There Are So Many Lower Back Pain Causes.
No one is immune from lower back pain. Everyone, at certain times in life, will experience some measure of back pain. While for most the pain may last only a couple of weeks, for some it will become a part of their lives, the aches in their lower back becoming so excruciatingly painful and debilitating that it interferes with daily life.

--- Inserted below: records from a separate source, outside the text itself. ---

/-- Objects from 0x3400:05 on. -/
def objRows10 : List ObjRow :=
  [⟨0x3400, 0x05, 0x05, .u32, .rw, 500, 500, 4, 4294967295, 0, .below, 4294967295, 0, false, false⟩,
   ⟨0x3400, 0x06, 0x06, .u32, .ro, 0, 0, 4, 4294967295, 0, .below, 4294967295, 0, false, false⟩,
   ⟨0x3400, 0x07, 0x07, .u32, .ro, 0, 0, 4, 4294967295, 0, .below, 4294967295, 0, false, false⟩,
   ⟨0x3400, 0x08, 0x08, .u32, .ro, 0, 0, 4, 4294967295, 0, .below, 4294967295, 0, false, false⟩,
   ⟨0x3400, 0x09, 0x09, .u32, .ro, 0, 0, 4, 4294967295, 0, .below, 4294967295, 0, false, false⟩,
   ⟨0x3400, 0x0A, 0x0A, .u32, .ro, 0, 0, 4, 4294967295, 0, .below, 4294967295, 0, false, false⟩,
   ⟨0x3400, 0x0B, 0x0B, .u16, .ro, 0, 0, 2, 65535, 0, .below, 65535, 0, false, false⟩,
   ⟨0x3410, 0x00, 0x00, .u8, .ro, 9, 9, 1, 255, 0, .below, 255, 0, false, false⟩,
   ⟨0x3410, 0x01, 0x01, .u16, .rw, 0, 0, 2, 8191, 0, .below, 65535, 0, false, false⟩,
   ⟨0x3410, 0x02, 0x02, .u16, .ro, 0, 0, 2, 65535, 0, .below, 65535, 0, false, false⟩,
   ⟨0x3410, 0x03, 0x03, .u16, .ro, 0, 0, 2, 65535, 0, .below, 65535, 0, false, false⟩,
   ⟨0x3410, 0x04, 0x04, .u16, .ro, 0, 0, 2, 65535, 0, .below, 65535, 0, false, false⟩,
   ⟨0x3410, 0x05, 0x05, .u16, .ro, 0, 0, 2, 65535, 0, .below, 65535, 0, false, false⟩,
   ⟨0x3410, 0x06, 0x06, .u32, .ro, 0, 0, 4, 4294967295, 0, .below, 4294967295, 0, false, false⟩,
   ⟨0x3410, 0x07, 0x07, .u16, .ro, 0, 0, 2, 65535, 0, .below, 65535, 0, false, false⟩,
   ⟨0x3410, 0x08, 0x08, .u8, .ro, 0, 0, 1, 255, 0, .below, 255, 0, false, false⟩,
   ⟨0x3410, 0x09, 0x09, .bool, .ro, 0, 0, 1, 1, 0, .below, 255, 0, false, false⟩,
   ⟨0x3420, 0x00, 0x00, .u8, .ro, 11, 11, 1, 255, 0, .below, 255, 0, false, false⟩,
   ⟨0x3420, 0x01, 0x01, .u16, .rw, 384, 384, 2, 65535, 257, .butZero, 65535, 0, false, false⟩,
   ⟨0x3420, 0x02, 0x02, .u8, .rw, 10, 10, 1, 255, 1, .below, 255, 0, false, false⟩,
   ⟨0x3420, 0x03, 0x03, .u16, .rw, 10, 10, 2, 65535, 10, .below, 65535, 0, false, false⟩,
   ⟨0x3420, 0x04, 0x04, .u8, .rw, 3, 3, 1, 255, 0, .below, 255, 0, false, false⟩,
   ⟨0x3420, 0x05, 0x05, .u16, .rw, 600, 600, 2, 65535, 0, .below, 65535, 0, false, false⟩,
   ⟨0x3420, 0x06, 0x06, .u8, .rw, 8, 8, 1, 8, 0, .below, 255, 0, false, false⟩]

As many lower back pain sufferers have come to understand, it is through knowledge of the causes of lower back pain disease process that one could learn how to deal with it, and better still, prevent it.
This post provides great information about lower back pain causes, disease conditions that manifest this as a symptom or symptoms and how they are diagnosed, treatments, and back care tips and prevention measures. This post does not replace the expert opinions of doctors and other health professionals. But, hopefully, it would guide and encourage lower back pain sufferers to seek medical attention so that they could explore with their physicians the various treatment options that are available.
- What Are The Causes Of Lower Back Pain You Should Know About?
- Characterizing Lower Back Pain Symptoms
- Simple Acute Lower Back Pain Remedies
- Chronic Back Pain Relief: What To Do For Lasting Effect
- Effective Lower Back Pain Remedies: Prevention and Management
Lower Back Pain Causes: An Introduction
Lower back pain afflicts millions of people all over the world. In the United States, around 90% of the population has experienced some pain in the lower back during their lifetime. Around 50% of these would have developed a single episode of debilitating pain that led to the loss of valuable work hours and income. Around 10% of this population would suffer from varying degrees of lower back pain for the rest of their lives.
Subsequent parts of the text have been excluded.